Records drawn from a dataset:

theorem numberReqs_kept {s0 : State} {c : Ctx} {w : Fields} {kind : ReqKind} {dst : Nat} {x0 : List (Nat × List LaneAcc)} {x1 : State} (h : Kept s0 x1) : Kept s0 (numberReqs c w kind dst x0 x1).2 := by
  induction x0 generalizing x1 with
  | nil =>
    unfold numberReqs
    repeat' with_reducible assumption
  | cons a l ih =>
    unfold numberReqs
    repeat' first
      | with_reducible assumption
      | with_reducible apply ih
      | extract_lets +onlyGivenNames x
      | with_reducible apply State.newId_kept

theorem stRelSem_kept : SemKept (stRelSem) := by
  unfold stRelSem
  refine ⟨fun {s0 s} c w h => ?_⟩
  dsimp only
  repeat' first
    | with_reducible assumption
    | extract_lets +onlyGivenNames x
    | with_reducible apply Kept.ite
    | with_reducible apply State.pushL1_kept
    | with_reducible apply numberReqs_kept
    | with_reducible apply State.startOrder_kept

theorem fenceSem_kept : SemKept (fenceSem) := by
  unfold fenceSem
  refine ⟨fun {s0 s} c w h => ?_⟩
  dsimp only
  repeat' first
    | with_reducible assumption
    | extract_lets +onlyGivenNames x
    | with_reducible apply Kept.ite
    | with_reducible apply State.pushL1_kept
    | with_reducible apply State.startOrder_kept

theorem prefetchLine_kept {s0 : State} {c : Ctx} {w : Fields} {s : State} {l : Nat × List LaneAcc} (h : Kept s0 s) : Kept s0 (prefetchLine c w s l) := by
  unfold prefetchLine
  repeat' first
    | with_reducible assumption
    | (intro t b (ht : Kept s0 t))
    | (extract_lets +onlyGivenNames x; refine (fun (hx : Kept s0 x) => ?_) ?_; (on_goal 2 => unfold x; clear x); (on_goal 1 => clear_value x))
    | (extract_lets +onlyGivenNames x; clear_value x)
    | extract_lets +onlyGivenNames x
    | with_reducible apply Kept.ite
    | with_reducible apply State.newId_kept
    | with_reducible apply State.sendReq_kept
    | with_reducible apply State.setArr_kept
    | with_reducible apply State.beyondL1_kept
    | with_reducible apply State.sendSide_kept

theorem prefetchSem_kept : SemKept (prefetchSem) := by
  unfold prefetchSem
  refine ⟨fun {s0 s} c w h => ?_⟩
  dsimp only
  repeat' first
    | with_reducible assumption
    | (intro t b (ht : Kept s0 t))
    | extract_lets +onlyGivenNames x
    | with_reducible apply prefetchLine_kept
    | with_reducible apply Kept.foldl

theorem killLineOf_kept {s0 : State} {c : Ctx} {w : Fields} {s : State} {l : Nat × List LaneAcc} (h : Kept s0 s) : Kept s0 (killLineOf c w s l) := by
  unfold killLineOf
  repeat' first
    | with_reducible assumption
    | (extract_lets +onlyGivenNames x; refine (fun (hx : Kept s0 x) => ?_) ?_; (on_goal 2 => unfold x; clear x); (on_goal 1 => clear_value x))
    | extract_lets +onlyGivenNames x
    | with_reducible apply Kept.ite
    | with_reducible apply State.dropL1_kept
    | with_reducible apply State.newId_kept
    | with_reducible apply State.sendReq_kept
    | with_reducible apply State.addPend_kept

theorem killLineSem_kept : SemKept (killLineSem) := by
  unfold killLineSem
  refine ⟨fun {s0 s} c w h => ?_⟩
  dsimp only
  repeat' first
    | with_reducible assumption
    | (intro t b (ht : Kept s0 t))
    | extract_lets +onlyGivenNames x
    | with_reducible apply killLineOf_kept
    | with_reducible apply Kept.foldl

theorem State.localAtom_kept {s0 : State} {s : State} {c : Ctx} {w : Fields} {op : Nat} {result : Bool} {addr : Nat → Nat} {x : Nat → Nat} {y : Nat → Nat} (h : Kept s0 s) : Kept s0 (State.localAtom s c w op result addr x y) := by
  unfold State.localAtom
  repeat' first
    | with_reducible assumption
    | (extract_lets +onlyGivenNames x; refine (fun (hx : Kept s0 x) => ?_) ?_; (on_goal 2 => unfold x; clear x); (on_goal 1 => clear_value x))
    | (extract_lets +onlyGivenNames x; clear_value x)
    | extract_lets +onlyGivenNames x
    | with_reducible apply Kept.ite
    | with_reducible apply State.setArr_kept
    | with_reducible apply State.setGroup_kept

theorem atomOut_kept {s0 : State} {c : Ctx} {w : Fields} {kind : ReqKind} {nregs : Nat} {s : State} {l : Nat × List LaneAcc} (h : Kept s0 s) : Kept s0 (atomOut c w kind nregs s l) := by
  unfold atomOut
  repeat' first
    | with_reducible assumption
    | (extract_lets +onlyGivenNames x; refine (fun (hx : Kept s0 x) => ?_) ?_; (on_goal 2 => unfold x; clear x); (on_goal 1 => clear_value x))
    | extract_lets +onlyGivenNames x
    | with_reducible apply Kept.ite
    | with_reducible apply State.dropL1_kept
    | with_reducible apply State.newId_kept
    | with_reducible apply State.sendReq_kept
    | with_reducible apply State.addPend_kept

theorem atomSem_kept {code : Nat} {op : Nat} {result : Bool} {float : Bool} {order : Bool} : SemKept (atomSem code op result float order) := by
  unfold atomSem
  refine ⟨fun {s0 s} c w h => ?_⟩
  dsimp only
  repeat' first
    | with_reducible assumption
    | (intro t b (ht : Kept s0 t))
    | extract_lets +onlyGivenNames x
    | with_reducible apply Kept.ite
    | with_reducible apply State.localAtom_kept
    | with_reducible apply atomOut_kept
    | with_reducible apply Kept.foldl

theorem atomAddSem_kept : SemKept (atomAddSem) := by
  unfold atomAddSem
  first
    | apply atomSem_kept

theorem atomMinSem_kept : SemKept (atomMinSem) := by
  unfold atomMinSem
  first
    | apply atomSem_kept

theorem atomMaxSem_kept : SemKept (atomMaxSem) := by
  unfold atomMaxSem
  first
    | apply atomSem_kept

theorem atomAndSem_kept : SemKept (atomAndSem) := by
  unfold atomAndSem
  first
    | apply atomSem_kept

theorem atomOrSem_kept : SemKept (atomOrSem) := by
  unfold atomOrSem
  first
    | apply atomSem_kept

theorem atomXorSem_kept : SemKept (atomXorSem) := by
  unfold atomXorSem
  first
    | apply atomSem_kept

theorem atomExchSem_kept : SemKept (atomExchSem) := by
  unfold atomExchSem
  first
    | apply atomSem_kept

theorem atomCasSem_kept : SemKept (atomCasSem) := by
  unfold atomCasSem
  first
    | apply atomSem_kept

theorem redAddSem_kept : SemKept (redAddSem) := by
  unfold redAddSem
  first
    | apply atomSem_kept

theorem redMinSem_kept : SemKept (redMinSem) := by
  unfold redMinSem
  first
    | apply atomSem_kept

theorem redMaxSem_kept : SemKept (redMaxSem) := by
  unfold redMaxSem
  first
    | apply atomSem_kept

theorem redAndSem_kept : SemKept (redAndSem) := by
  unfold redAndSem
  first
    | apply atomSem_kept

theorem redOrSem_kept : SemKept (redOrSem) := by
  unfold redOrSem
  first
    | apply atomSem_kept

theorem redXorSem_kept : SemKept (redXorSem) := by
  unfold redXorSem
  first
    | apply atomSem_kept

theorem redAddLedgerSem_kept : SemKept (redAddLedgerSem) := by
  unfold redAddLedgerSem
  refine ⟨fun {s0 s} c w h => ?_⟩
  dsimp only
  repeat' first
    | with_reducible assumption
    | (intro t b (ht : Kept s0 t))
    | extract_lets +onlyGivenNames x
    | with_reducible apply atomOut_kept
    | with_reducible apply Kept.foldl

theorem execRedXor_kept {s0 : State} {g : GRef} {w : Fields} {s : State} (h : Kept s0 s) : KeptX s0 (execRedXor g w s) := by
  unfold execRedXor
  repeat' first
    | with_reducible assumption
    | extract_lets +onlyGivenNames x
    | with_reducible apply KeptX.next
    | with_reducible apply Sem.issue_kept
    | with_reducible apply redXorSem_kept

theorem execKillLine_kept {s0 : State} {g : GRef} {w : Fields} {s : State} (h : Kept s0 s) : KeptX s0 (execKillLine g w s) := by
  unfold execKillLine
  repeat' first
    | with_reducible assumption
    | extract_lets +onlyGivenNames x
    | with_reducible apply KeptX.next
    | with_reducible apply Sem.issue_kept
    | with_reducible apply killLineSem_kept

theorem execRedMax_kept {s0 : State} {g : GRef} {w : Fields} {s : State} (h : Kept s0 s) : KeptX s0 (execRedMax g w s) := by
  unfold execRedMax
  repeat' first
    | with_reducible assumption
    | extract_lets +onlyGivenNames x
    | with_reducible apply KeptX.next
    | with_reducible apply Sem.issue_kept
    | with_reducible apply redMaxSem_kept

theorem execAtomMax_kept {s0 : State} {g : GRef} {w : Fields} {s : State} (h : Kept s0 s) : KeptX s0 (execAtomMax g w s) := by
  unfold execAtomMax
  repeat' first
    | with_reducible assumption
    | extract_lets +onlyGivenNames x
    | with_reducible apply KeptX.next
    | with_reducible apply Sem.issue_kept
    | with_reducible apply atomMaxSem_kept

theorem State.acceptReq_kept {s0 : State} {s : State} {r : MemReq} (h : Kept s0 s) : KeptO s0 (State.acceptReq s r) := by
  unfold State.acceptReq
  repeat' first
    | with_reducible assumption
    | (intro t (ht : Kept s0 t))
    | extract_lets +onlyGivenNames x
    | with_reducible apply State.complete_kept
    | with_reducible apply State.storeL1_kept
    | with_reducible apply State.loadLine_kept
    | with_reducible apply KeptO.map
    | split

theorem State.drainPath_kept {s0 : State} {ga : Nat} {q : Nat} {x0 : List MemReq} {x1 : State} (h : Kept s0 x1) : Kept s0 (State.drainPath ga q x0 x1) := by
  induction x0 generalizing x1 with
  | nil =>
    unfold State.drainPath
    repeat' with_reducible assumption
  | cons a l ih =>
    unfold State.drainPath
    repeat' first
      | with_reducible assumption
      | with_reducible apply ih
      | extract_lets +onlyGivenNames x
      | with_reducible apply State.acceptReq_kept
      | with_reducible apply State.setArr_kept
      | split
      | (with_reducible eapply Kept.of_some; focus assumption)

theorem execLdAcq_kept {s0 : State} {g : GRef} {w : Fields} {s : State} (h : Kept s0 s) : KeptX s0 (execLdAcq g w s) := by
  unfold execLdAcq
  repeat' first
    | with_reducible assumption
    | extract_lets +onlyGivenNames x
    | with_reducible apply KeptX.next
    | with_reducible apply Sem.issue_kept
    | with_reducible apply ldAcqSem_kept

theorem execFence_kept {s0 : State} {g : GRef} {w : Fields} {s : State} (h : Kept s0 s) : KeptX s0 (execFence g w s) := by
  unfold execFence
  repeat' first
    | with_reducible assumption
    | extract_lets +onlyGivenNames x
    | with_reducible apply KeptX.next
    | with_reducible apply Sem.issue_kept
    | with_reducible apply fenceSem_kept

theorem execAtomAdd_kept {s0 : State} {g : GRef} {w : Fields} {s : State} (h : Kept s0 s) : KeptX s0 (execAtomAdd g w s) := by
  unfold execAtomAdd
  repeat' first
    | with_reducible assumption
    | extract_lets +onlyGivenNames x
    | with_reducible apply KeptX.next
    | with_reducible apply Sem.issue_kept
    | with_reducible apply atomAddSem_kept

theorem execRedAnd_kept {s0 : State} {g : GRef} {w : Fields} {s : State} (h : Kept s0 s) : KeptX s0 (execRedAnd g w s) := by
  unfold execRedAnd
  repeat' first
    | with_reducible assumption
    | extract_lets +onlyGivenNames x
    | with_reducible apply KeptX.next
    | with_reducible apply Sem.issue_kept
    | with_reducible apply redAndSem_kept

theorem execAtomCas_kept {s0 : State} {g : GRef} {w : Fields} {s : State} (h : Kept s0 s) : KeptX s0 (execAtomCas g w s) := by
  unfold execAtomCas
  repeat' first
    | with_reducible assumption
    | extract_lets +onlyGivenNames x
    | with_reducible apply KeptX.next
    | with_reducible apply Sem.issue_kept
    | with_reducible apply atomCasSem_kept

theorem execRedMin_kept {s0 : State} {g : GRef} {w : Fields} {s : State} (h : Kept s0 s) : KeptX s0 (execRedMin g w s) := by
  unfold execRedMin
  repeat' first
    | with_reducible assumption
    | extract_lets +onlyGivenNames x
    | with_reducible apply KeptX.next
    | with_reducible apply Sem.issue_kept
    | with_reducible apply redMinSem_kept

= Work instructions =
Which lines above contain the word "atomXorSem"? Show each of them.

= Solution for this exercise =
theorem atomXorSem_kept : SemKept (atomXorSem) := by
  unfold atomXorSem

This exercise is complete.